TASK ITEM
Lines that include the string "engine" are the ones to copy from the entries below.

Stored data
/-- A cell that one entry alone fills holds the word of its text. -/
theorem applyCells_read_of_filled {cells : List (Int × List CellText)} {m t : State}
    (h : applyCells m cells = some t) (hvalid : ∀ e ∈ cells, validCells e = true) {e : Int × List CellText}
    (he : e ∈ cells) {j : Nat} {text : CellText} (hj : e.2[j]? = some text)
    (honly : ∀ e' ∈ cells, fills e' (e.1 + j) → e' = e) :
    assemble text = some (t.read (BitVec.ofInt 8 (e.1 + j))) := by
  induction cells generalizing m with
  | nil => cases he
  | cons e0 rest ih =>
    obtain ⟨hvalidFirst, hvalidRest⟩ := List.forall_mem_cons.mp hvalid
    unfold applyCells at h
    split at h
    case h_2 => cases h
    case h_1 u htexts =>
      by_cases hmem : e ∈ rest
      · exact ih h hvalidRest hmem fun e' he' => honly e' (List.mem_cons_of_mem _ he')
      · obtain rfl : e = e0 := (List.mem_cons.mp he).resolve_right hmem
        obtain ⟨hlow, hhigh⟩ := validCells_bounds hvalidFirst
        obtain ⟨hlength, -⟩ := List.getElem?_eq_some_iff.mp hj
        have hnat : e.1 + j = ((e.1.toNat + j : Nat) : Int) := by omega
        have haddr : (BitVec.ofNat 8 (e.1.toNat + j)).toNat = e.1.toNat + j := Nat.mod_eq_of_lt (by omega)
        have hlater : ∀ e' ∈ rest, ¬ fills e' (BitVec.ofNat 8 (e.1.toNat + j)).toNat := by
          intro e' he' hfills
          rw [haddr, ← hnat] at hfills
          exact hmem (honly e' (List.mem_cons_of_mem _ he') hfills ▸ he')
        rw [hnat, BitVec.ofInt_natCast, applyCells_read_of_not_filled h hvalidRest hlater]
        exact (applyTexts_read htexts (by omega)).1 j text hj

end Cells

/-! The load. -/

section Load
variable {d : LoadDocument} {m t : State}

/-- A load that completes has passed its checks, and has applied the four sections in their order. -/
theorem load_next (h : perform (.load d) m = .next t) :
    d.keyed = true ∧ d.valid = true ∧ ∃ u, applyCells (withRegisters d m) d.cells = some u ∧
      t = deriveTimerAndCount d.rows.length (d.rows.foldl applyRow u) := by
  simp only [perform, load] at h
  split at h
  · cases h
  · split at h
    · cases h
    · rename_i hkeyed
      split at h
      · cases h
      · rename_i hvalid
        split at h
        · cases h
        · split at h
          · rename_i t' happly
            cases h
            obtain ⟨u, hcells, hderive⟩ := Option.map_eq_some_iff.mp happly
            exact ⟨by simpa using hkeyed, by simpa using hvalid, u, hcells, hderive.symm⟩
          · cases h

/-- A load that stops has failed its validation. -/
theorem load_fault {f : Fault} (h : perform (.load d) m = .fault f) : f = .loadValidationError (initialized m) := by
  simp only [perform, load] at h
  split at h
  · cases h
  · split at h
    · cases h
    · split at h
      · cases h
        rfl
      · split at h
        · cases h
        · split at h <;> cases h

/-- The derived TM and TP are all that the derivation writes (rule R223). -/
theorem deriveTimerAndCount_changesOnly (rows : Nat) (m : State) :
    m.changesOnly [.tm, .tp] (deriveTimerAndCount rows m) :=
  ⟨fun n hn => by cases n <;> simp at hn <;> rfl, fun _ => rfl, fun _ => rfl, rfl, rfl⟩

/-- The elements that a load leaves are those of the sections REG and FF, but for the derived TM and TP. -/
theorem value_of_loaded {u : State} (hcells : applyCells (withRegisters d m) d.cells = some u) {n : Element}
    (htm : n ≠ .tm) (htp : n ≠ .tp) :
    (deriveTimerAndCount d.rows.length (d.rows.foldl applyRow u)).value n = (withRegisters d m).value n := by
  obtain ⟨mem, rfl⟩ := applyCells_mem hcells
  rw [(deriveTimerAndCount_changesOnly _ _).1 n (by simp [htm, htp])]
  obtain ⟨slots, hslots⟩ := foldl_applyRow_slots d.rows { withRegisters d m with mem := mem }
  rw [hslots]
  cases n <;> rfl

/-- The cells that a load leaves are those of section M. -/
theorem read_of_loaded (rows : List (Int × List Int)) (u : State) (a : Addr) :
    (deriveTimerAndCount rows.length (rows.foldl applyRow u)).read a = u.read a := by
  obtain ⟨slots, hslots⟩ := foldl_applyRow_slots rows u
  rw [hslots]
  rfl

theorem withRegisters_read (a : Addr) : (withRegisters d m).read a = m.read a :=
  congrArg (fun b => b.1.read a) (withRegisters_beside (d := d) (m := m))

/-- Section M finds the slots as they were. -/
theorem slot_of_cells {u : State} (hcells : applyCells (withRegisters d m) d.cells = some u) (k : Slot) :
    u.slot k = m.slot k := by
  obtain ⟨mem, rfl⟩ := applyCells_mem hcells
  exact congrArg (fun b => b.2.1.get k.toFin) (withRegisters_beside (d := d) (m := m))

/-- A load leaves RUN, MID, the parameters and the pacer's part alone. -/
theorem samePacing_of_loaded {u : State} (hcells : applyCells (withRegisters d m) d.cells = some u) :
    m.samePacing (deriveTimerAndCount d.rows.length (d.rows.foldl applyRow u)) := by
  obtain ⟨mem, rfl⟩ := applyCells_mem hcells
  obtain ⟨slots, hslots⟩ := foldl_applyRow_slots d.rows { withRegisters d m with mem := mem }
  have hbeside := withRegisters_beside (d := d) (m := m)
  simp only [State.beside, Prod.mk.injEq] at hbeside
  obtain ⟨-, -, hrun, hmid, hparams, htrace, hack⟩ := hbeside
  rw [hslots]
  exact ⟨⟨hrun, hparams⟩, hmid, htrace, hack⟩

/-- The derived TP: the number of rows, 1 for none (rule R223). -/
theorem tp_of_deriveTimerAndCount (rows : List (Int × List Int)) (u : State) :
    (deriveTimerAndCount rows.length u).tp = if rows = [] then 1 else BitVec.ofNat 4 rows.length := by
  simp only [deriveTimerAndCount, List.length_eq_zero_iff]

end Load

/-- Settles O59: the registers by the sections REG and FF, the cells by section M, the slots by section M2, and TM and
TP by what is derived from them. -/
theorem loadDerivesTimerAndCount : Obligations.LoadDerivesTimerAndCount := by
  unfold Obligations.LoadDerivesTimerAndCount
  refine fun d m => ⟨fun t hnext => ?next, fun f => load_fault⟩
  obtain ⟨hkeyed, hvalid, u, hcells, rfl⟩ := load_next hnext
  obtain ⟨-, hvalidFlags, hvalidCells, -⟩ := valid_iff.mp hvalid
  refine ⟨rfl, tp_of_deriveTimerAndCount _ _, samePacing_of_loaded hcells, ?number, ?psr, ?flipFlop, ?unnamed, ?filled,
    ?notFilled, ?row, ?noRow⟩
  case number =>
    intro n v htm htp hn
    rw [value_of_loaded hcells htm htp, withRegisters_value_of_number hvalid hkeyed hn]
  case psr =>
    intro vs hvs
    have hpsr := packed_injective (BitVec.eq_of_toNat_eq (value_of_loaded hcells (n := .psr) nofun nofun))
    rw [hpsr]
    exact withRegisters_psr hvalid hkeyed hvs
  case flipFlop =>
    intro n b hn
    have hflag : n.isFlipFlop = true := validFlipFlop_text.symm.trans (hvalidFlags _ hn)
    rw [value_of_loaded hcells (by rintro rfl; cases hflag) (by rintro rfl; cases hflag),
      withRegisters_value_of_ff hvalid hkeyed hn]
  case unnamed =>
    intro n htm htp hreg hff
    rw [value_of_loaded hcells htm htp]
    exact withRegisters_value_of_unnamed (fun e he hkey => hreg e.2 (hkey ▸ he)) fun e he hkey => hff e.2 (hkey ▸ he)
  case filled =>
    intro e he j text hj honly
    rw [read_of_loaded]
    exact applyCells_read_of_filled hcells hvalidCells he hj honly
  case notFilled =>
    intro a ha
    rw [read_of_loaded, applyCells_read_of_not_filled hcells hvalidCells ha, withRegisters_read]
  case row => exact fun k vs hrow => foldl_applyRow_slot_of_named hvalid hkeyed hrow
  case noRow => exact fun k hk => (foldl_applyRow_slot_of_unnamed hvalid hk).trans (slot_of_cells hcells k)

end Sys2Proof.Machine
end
...
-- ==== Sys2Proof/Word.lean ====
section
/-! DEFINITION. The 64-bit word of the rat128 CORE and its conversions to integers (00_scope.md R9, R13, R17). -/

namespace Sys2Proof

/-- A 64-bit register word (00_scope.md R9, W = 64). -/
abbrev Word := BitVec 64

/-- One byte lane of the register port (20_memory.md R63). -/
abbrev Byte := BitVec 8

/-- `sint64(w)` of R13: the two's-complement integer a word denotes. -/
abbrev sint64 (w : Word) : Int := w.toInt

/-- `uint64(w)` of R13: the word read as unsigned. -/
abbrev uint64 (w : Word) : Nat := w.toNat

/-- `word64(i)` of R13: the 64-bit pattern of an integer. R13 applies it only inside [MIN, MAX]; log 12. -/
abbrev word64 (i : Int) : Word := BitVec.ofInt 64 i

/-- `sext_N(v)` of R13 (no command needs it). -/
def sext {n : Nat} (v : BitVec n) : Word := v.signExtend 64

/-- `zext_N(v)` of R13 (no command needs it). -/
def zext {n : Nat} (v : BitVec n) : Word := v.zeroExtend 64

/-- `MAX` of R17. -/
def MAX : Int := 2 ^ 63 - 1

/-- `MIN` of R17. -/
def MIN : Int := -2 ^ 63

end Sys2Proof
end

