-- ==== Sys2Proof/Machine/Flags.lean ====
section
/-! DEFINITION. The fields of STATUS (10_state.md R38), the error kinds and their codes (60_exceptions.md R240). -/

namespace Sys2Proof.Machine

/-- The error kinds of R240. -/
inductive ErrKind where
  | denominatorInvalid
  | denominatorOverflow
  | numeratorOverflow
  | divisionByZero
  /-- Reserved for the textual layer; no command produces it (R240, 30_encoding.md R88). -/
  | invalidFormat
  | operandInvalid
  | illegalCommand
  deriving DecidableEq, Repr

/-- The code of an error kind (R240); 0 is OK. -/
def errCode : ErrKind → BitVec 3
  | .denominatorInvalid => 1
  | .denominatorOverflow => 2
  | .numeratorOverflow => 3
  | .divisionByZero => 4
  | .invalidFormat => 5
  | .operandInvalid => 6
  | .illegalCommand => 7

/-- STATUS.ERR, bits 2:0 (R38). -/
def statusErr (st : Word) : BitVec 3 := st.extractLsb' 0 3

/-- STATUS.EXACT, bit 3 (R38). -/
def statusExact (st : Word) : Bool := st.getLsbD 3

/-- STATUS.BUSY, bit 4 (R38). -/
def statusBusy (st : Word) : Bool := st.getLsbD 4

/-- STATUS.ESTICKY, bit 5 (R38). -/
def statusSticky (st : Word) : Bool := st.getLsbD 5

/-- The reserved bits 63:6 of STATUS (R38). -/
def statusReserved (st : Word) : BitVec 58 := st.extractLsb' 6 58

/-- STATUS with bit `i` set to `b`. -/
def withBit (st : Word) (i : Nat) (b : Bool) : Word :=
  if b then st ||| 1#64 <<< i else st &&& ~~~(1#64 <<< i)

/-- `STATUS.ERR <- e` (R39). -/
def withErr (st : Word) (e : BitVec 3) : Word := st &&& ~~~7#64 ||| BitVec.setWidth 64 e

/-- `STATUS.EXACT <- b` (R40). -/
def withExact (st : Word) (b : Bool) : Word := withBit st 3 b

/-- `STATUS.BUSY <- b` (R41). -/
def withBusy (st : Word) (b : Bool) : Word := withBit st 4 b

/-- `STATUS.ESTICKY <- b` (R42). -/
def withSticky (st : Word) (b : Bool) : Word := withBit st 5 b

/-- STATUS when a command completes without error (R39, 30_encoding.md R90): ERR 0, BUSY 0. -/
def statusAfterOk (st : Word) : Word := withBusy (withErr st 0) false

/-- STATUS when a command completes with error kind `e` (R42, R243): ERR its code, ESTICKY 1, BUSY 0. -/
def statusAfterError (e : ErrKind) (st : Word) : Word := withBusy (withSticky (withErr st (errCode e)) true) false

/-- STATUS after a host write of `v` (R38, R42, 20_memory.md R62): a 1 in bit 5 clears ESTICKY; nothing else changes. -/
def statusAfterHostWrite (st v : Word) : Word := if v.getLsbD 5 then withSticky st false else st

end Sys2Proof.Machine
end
---
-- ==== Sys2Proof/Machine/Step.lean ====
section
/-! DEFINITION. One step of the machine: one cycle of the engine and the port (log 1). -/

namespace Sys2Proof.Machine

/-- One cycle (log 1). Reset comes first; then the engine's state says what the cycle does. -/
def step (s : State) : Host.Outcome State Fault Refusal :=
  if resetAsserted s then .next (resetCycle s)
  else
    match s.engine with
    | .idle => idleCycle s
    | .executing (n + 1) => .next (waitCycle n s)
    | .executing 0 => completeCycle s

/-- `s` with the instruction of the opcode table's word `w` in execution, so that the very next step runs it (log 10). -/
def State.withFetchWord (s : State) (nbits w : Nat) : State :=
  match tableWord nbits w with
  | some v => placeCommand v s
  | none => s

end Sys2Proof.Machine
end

EXERCISE OUTPUT
/-! DEFINITION. One step of the machine: one cycle of the engine and the port (log 1). -/
/-- One cycle (log 1). Reset comes first; then the engine's state says what the cycle does. -/
    match s.engine with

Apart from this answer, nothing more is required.